◆「忙しい」点検拒む店舗も、迫る指導員の“時間切れ”

北九州市消防局によると、調査すべき飲食店の9割は1回目の点検を終えた。残る1割は店側に「忙しい」などと拒まれている。そもそも店主と連絡がとれない店もあるという。
防火指導員「よその区の調査員とも情報交換しますが何件か電話がつながらない。店に固定電話がなく、携帯電話は不動産会社も教えてくれないので、連絡のとりようがないんです」

防火指導員とともに北九州市が新たに設置したのが、大学教授や市場関係者で構成される検討会だ。その中では、任期が2023年3月までの「防火指導員」制度を4月以降も継続すべきだという意見が出ている。
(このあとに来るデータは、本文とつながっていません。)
-- ==== Sys2Proof/Certificates/Slice0/Obligations.lean ====
section
/-! DEFINITION. The statements for the provers. Offsets are the numbers of 10_state.md R33 and 20_memory.md R89; a bus
access is the first turn of `script`; a statement about every configuration that keeps the limits of 00_scope.md R8
covers the hardware's own, `Config.hw`. -/

open Sys2Proof Sys2Proof.Machine

/-! ### Reset -/

/-- R300, R301 with the values of R76: what a pulse of the reset input leaves, and that the block then waits. -/
def Obligations.PowerOnResetLeavesResetValues : Prop :=
  ∀ (s : State) (rest : List Turn), s.script = .powerOnReset :: rest →
    ∃ t, step s = .next t ∧ AtResetValues t ∧ t.log = [] ∧ t.script = rest
      ∧ (∀ a, aadByte Config.hw t a = Config.hw.poAad (s.powerOns + 1) a)
      ∧ (∀ a, inByte Config.hw t a = Config.hw.poIn (s.powerOns + 1) a)
      ∧ (∀ a, outByte t a = 0#8 ∧ stageByte t a = 0#8)
      ∧ irq t = false
      ∧ step { t with script := [] } = .next { t with script := [] }

/-- R76 for the state the machine starts in, with the draws of its power-on (R301). -/
def Obligations.ResetStateHoldsResetValues : Prop :=
  AtResetValues State.reset ∧ State.reset.log = [] ∧ irq State.reset = false
    ∧ (∀ a, aadByte Config.hw State.reset a = Config.hw.poAad 0 a)
    ∧ (∀ a, inByte Config.hw State.reset a = Config.hw.poIn 0 a)
    ∧ (∀ a, outByte State.reset a = 0#8)

/-- R302: a write to CTRL with bit 1 set, whatever the state. -/
def Obligations.SoftResetAbortsAndClears : Prop :=
  ∀ (s : State) (v : Word) (rest : List Turn),
    s.script = .write (Config.hw.base + 0x000) v :: rest → v.getLsbD 1 = true →
    ∃ t, step s = .next t ∧ AtResetValues t
      ∧ t.log = (if s.busy = true then s.log ++ [.abort] else s.log)
      ∧ (∀ a, aadByte Config.hw t a = aadByte Config.hw s a ∧ inByte Config.hw t a = inByte Config.hw s a)
      ∧ t.script = rest ∧ t.response = .written ∧ irq t = false

/-! ### CTRL, CMD and STATUS -/

/-- R34, R36: a CTRL write without bit 1 sets IRQ_EN only, at any time; a read returns IRQ_EN in bit 0. -/
def Obligations.CtrlSetsAndReadsInterruptEnable : Prop :=
  ∀ (s : State) (v : Word) (rest : List Turn),
    (s.script = .write (Config.hw.base + 0x000) v :: rest → v.getLsbD 1 = false →
      step s = .next { s with script := rest, irqEn := v.getLsbD 0, response := .written })
    ∧ (s.script = .read (Config.hw.base + 0x000) :: rest →
      step s = .next { s with script := rest, response := .data (if s.irqEn = true then 0x1#32 else 0x0#32) })

/-- R49, R50: a STATUS write clears DONE and OVERRUN where its bits 1 and 2 are set and does nothing else; a read returns
the fields at their places, zero at bit 3 and bits 31:16. -/
def Obligations.StatusClearsAndReadsItsFields : Prop :=
  ∀ (s : State) (v : Word) (rest : List Turn),
    (s.script = .write (Config.hw.base + 0x008) v :: rest →
      step s = .next { s with
        script := rest, response := .written
        done := if v.getLsbD 1 = true then false else s.done
        overrun := if v.getLsbD 2 = true then false else s.overrun })
    ∧ (s.script = .read (Config.hw.base + 0x008) :: rest →
      ∃ w : Word, step s = .next { s with script := rest, response := .data w }
        ∧ w.getLsbD 0 = s.busy ∧ w.getLsbD 1 = s.done ∧ w.getLsbD 2 = s.overrun ∧ w.getLsbD 3 = false
        ∧ w.extractLsb' 4 4 = errCode s.err ∧ w.extractLsb' 8 4 = causeCode s.cause
        ∧ w.extractLsb' 12 4 = s.lastOpc ∧ w.extractLsb' 16 16 = 0#16)

/-- R41: a CMD write while BUSY = 0, for every word. -/
def Obligations.CmdWriteWhenIdleAccepts : Prop :=
  ∀ (s : State) (w : Word) (rest : List Turn),
    s.script = .write (Config.hw.base + 0x004) w :: rest → s.busy = false →
    ∃ t, step s = .next t
      ∧ t = { s with
          script := rest, response := .written
          busy := true, done := false, err := .ok, cause := .none, lastOpc := w.extractLsb' 0 4
          outMem := t.outMem, outLen := 0#64, tagOut := 0#128
          cmdw := w, result := (.ok, .none), log := s.log ++ [.accept w], phase := .check }
      ∧ ∀ a, outByte t a = 0#8

/-- R42: a CMD write while BUSY = 1 sets OVERRUN and has no other effect. -/
def Obligations.CmdWriteWhileBusyOnlySetsOverrun : Prop :=
  ∀ (s : State) (w : Word) (rest : List Turn),
    s.script = .write (Config.hw.base + 0x004) w :: rest → s.busy = true →
    step s = .next { s with script := rest, response := .written, overrun := true }

/-- R74: the level output, and what raises and lowers it. -/
def Obligations.IrqFollowsEnableAndDone : Prop :=
  (∀ s : State, irq s = (s.irqEn && s.done))
    ∧ (∀ (i : Instr) (s t : State), s.phase = .commit → exec i s = .next t → irq t = s.irqEn)
    ∧ (∀ (s t : State) (v : Word) (rest : List Turn), step s = .next t →
        (s.script = .write (Config.hw.base + 0x000) v :: rest → v.getLsbD 1 = false → irq t = (v.getLsbD 0 && s.done))
        ∧ (s.script = .write (Config.hw.base + 0x000) v :: rest → v.getLsbD 1 = true → irq t = false)
        ∧ (s.script = .write (Config.hw.base + 0x004) v :: rest → s.busy = false → irq t = false)
        ∧ (s.script = .write (Config.hw.base + 0x008) v :: rest → v.getLsbD 1 = true → irq t = false))

/-- R70: in one step the flags and codes change only by a commit, a CMD write, a STATUS write or a reset. -/
def Obligations.FlagsChangeOnlyByTheirRules : Prop :=
  ∀ s t : State, step s = .next t → statusFields t ≠ statusFields s →
    (s.phase = .commit ∧ (s.script = [] ∨ ∃ rest, s.script = .sequencer :: rest))
    ∨ (∃ v rest, s.script = .write (Config.hw.base + 0x004) v :: rest)
    ∨ (∃ v rest, s.script = .write (Config.hw.base + 0x008) v :: rest)
    ∨ (∃ v rest, s.script = .write (Config.hw.base + 0x000) v :: rest ∧ v.getLsbD 1 = true)
    ∨ (∃ rest, s.script = .powerOnReset :: rest)

/-! ### The other registers, the windows, the bus -/

/-- R83, R84, R89: an access in the aperture is a bus error exactly where its offset names nothing or is not a multiple of 4.
That a bus error ends the run as the fault `busError` is the model's reading of R84 and 93 I3, log entry 8. -/
def Obligations.BusErrorExactlyOffTheMap : Prop :=
  ∀ (s : State) (off : Nat) (v : Word) (rest : List Turn), off < 2 ^ 23 →
    (s.script = .read (Config.hw.base + off) :: rest ∨ s.script = .write (Config.hw.base + off) v :: rest) →
    (off % 4 ≠ 0 → step s = .fault .busError)
    ∧ (¬ implementedOffset Config.hw off → step s = .fault .busError)
    ∧ (implementedOffset Config.hw off → ∃ t, step s = .next t)

/-- An address outside the aperture (R80): the model's own stop, log entry 9. -/
def Obligations.AccessOutsideApertureFaults : Prop :=
  ∀ (s : State) (addr : Nat) (v : Word) (rest : List Turn),
    (addr < Config.hw.base ∨ Config.hw.base + 2 ^ 23 ≤ addr) →
    (s.script = .read addr :: rest ∨ s.script = .write addr v :: rest) → step s = .fault .outsideAperture

/-- R86: a read changes nothing of the block. -/
def Obligations.ReadsHaveNoSideEffect : Prop :=
  ∀ (s t : State) (addr : Nat) (rest : List Turn),
    s.script = .read addr :: rest → step s = .next t → t = { s with script := rest, response := t.response }

/-- R85: read-only registers and fields ignore writes, write-only registers read 0, reserved bits read 0 and ignore
writes. -/
def Obligations.ReadOnlyIgnoredWriteOnlyReadsZero : Prop :=
  ∀ (s : State) (off : Nat) (v : Word) (rest : List Turn),
    (readOnlyOffset Config.hw off → s.script = .write (Config.hw.base + off) v :: rest →
      step s = .next { s with script := rest, response := .written })
    ∧ (off = 0x004 ∨ (off % 4 = 0 ∧ 0x040 ≤ off ∧ off < 0x060) → s.script = .read (Config.hw.base + off) :: rest →
      step s = .next { s with script := rest, response := .data 0#32 })
    ∧ (s.script = .write (Config.hw.base + 0x008) v :: rest →
      ∃ t, step s = .next t ∧ t = { s with script := rest, response := .written, done := t.done, overrun := t.overrun }
        ∧ step { s with script := .write (Config.hw.base + 0x008) (v &&& 0x6#32) :: rest } = .next t)
    ∧ (s.script = .write (Config.hw.base + 0x000) v :: rest →
      step { s with script := .write (Config.hw.base + 0x000) (v &&& 0x3#32) :: rest } = step s)
    ∧ (s.script = .read (Config.hw.base + 0x000) :: rest →
      ∃ w : Word, step s = .next { s with script := rest, response := .data w } ∧ w.extractLsb' 1 31 = 0#31)
    ∧ (s.script = .read (Config.hw.base + 0x008) :: rest →
      ∃ w : Word, step s = .next { s with script := rest, response := .data w } ∧ w.getLsbD 3 = false
        ∧ w.extractLsb' 16 16 = 0#16)

/-- R91: while BUSY = 1 a write to an operand is ignored; CTRL, STATUS and CMD writes are not; so every operand keeps its
value as long as the command runs. -/
def Obligations.OperandWritesIgnoredWhileBusy : Prop :=
  (∀ (s : State) (off : Nat) (v : Word) (rest : List Turn),
    s.busy = true → s.script = .write (Config.hw.base + off) v :: rest →
    (operandOffset Config.hw off → step s = .next { s with script := rest, response := .written })
    ∧ (off = 0x000 → v.getLsbD 1 = false →
      step s = .next { s with script := rest, response := .written, irqEn := v.getLsbD 0 })
    ∧ (off = 0x000 → v.getLsbD 1 = true → ∃ t, step s = .next t ∧ AtResetValues t)
    ∧ (off = 0x008 → step s = .next { s with
        script := rest, response := .written
        done := s.done && !v.getLsbD 1, overrun := s.overrun && !v.getLsbD 2 })
    ∧ (off = 0x004 → step s = .next { s with script := rest, response := .written, overrun := true }))
  ∧ ∀ s t : State, s.busy = true → step s = .next t → t.busy = true →
      (t.key = s.key ∧ t.nonce = s.nonce ∧ t.tagIn = s.tagIn) ∧ (t.aadLen = s.aadLen ∧ t.dataLen = s.dataLen)
        ∧ t.aadMem = s.aadMem ∧ t.inMem = s.inMem ∧ t.powerOns = s.powerOns

/-- R90: a window write while BUSY = 0 sets the four bytes of its word and no other; a window read returns the four bytes of
its word, the byte at the lower offset the less significant. -/
def Obligations.WindowWordsAreFourBytes : Prop :=
  ∀ (s : State) (i : Nat) (v : Word) (rest : List Turn),
    (s.busy = false → 4 * i < Config.hw.aadCap → s.script = .write (Config.hw.base + (0x100000 + 4 * i)) v :: rest →
      ∃ t, step s = .next t ∧ t = { s with script := rest, response := .written, aadMem := t.aadMem }
        ∧ ∀ a, aadByte Config.hw t a =
          if 4 * i ≤ a ∧ a < 4 * i + 4 then v.extractLsb' (8 * (a - 4 * i)) 8 else aadByte Config.hw s a)
    ∧ (s.busy = false → 4 * i < Config.hw.dataCap → s.script = .write (Config.hw.base + (0x200000 + 4 * i)) v :: rest →
      ∃ t, step s = .next t ∧ t = { s with script := rest, response := .written, inMem := t.inMem }
        ∧ ∀ a, inByte Config.hw t a =
          if 4 * i ≤ a ∧ a < 4 * i + 4 then v.extractLsb' (8 * (a - 4 * i)) 8 else inByte Config.hw s a)
    ∧ (4 * i < Config.hw.aadCap → s.script = .read (Config.hw.base + (0x100000 + 4 * i)) :: rest →
      ∃ w : Word, step s = .next { s with script := rest, response := .data w }
        ∧ ∀ j, j < 4 → w.extractLsb' (8 * j) 8 = aadByte Config.hw s (4 * i + j))
    ∧ (4 * i < Config.hw.dataCap → s.script = .read (Config.hw.base + (0x200000 + 4 * i)) :: rest →
      ∃ w : Word, step s = .next { s with script := rest, response := .data w }
        ∧ ∀ j, j < 4 → w.extractLsb' (8 * j) 8 = inByte Config.hw s (4 * i + j))
    ∧ (4 * i < Config.hw.outCap → s.script = .read (Config.hw.base + (0x400000 + 4 * i)) :: rest →
      ∃ w : Word, step s = .next { s with script := rest, response := .data w }
        ∧ ∀ j, j < 4 → w.extractLsb' (8 * j) 8 = outByte s (4 * i + j))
検討会のメンバーの1人は話す。

東京理科大学総合研究院火災科学研究所・小林恭一教授「市場はこれからもどんどん危険になってくる。古くなったり空き家が増えたり火災の危険度があがってくる。それなのに防火指導員が今年度末で終わってしまうのは考えられない」
◆短期間で2度の大火、3度目を防ぐには

検討会では、増える空き店舗の防火対策についても議論が交わされている。去年10月に同じ北九州市の商店街(八幡東区)で、空き店舗の電気系統トラブルが原因とみられる火災が起きたためだ。人口減少と高齢化に伴い、活気のあった北九州市内の市場は様変わりした。管理の行き届かない空き店舗も少なくない。これまでに「漏電ブレーカーの設置」「退居の際にブレーカーを切る」「所有者による点検」などが検討されてきた。先出の小林教授は「空き家を放置しない街づくり」に変えていくべきだと考えている。

小林恭一教授「空き家は電気がいらないのであればブレーカーを切っておく。空き家が増えて今の木造市場がすべて空き家になることがいずれ起きるかもしれない。それをどうするかは街づくりとして考えるべきです。簡単にはできないと思いますが、市の都市計画の範疇だと思います」

検討会での議論を受け、北九州市消防局は「できるものから着実に進めたい」とコメントしている。4月以降の方針はまだ決まっていいない。もう二度と繰り返すまいと叫ばれた大火は2度起きた。3度目を防ぐカギは、店舗側の「防火意識」と行政の「長期的な視野を持った対策」が握っている。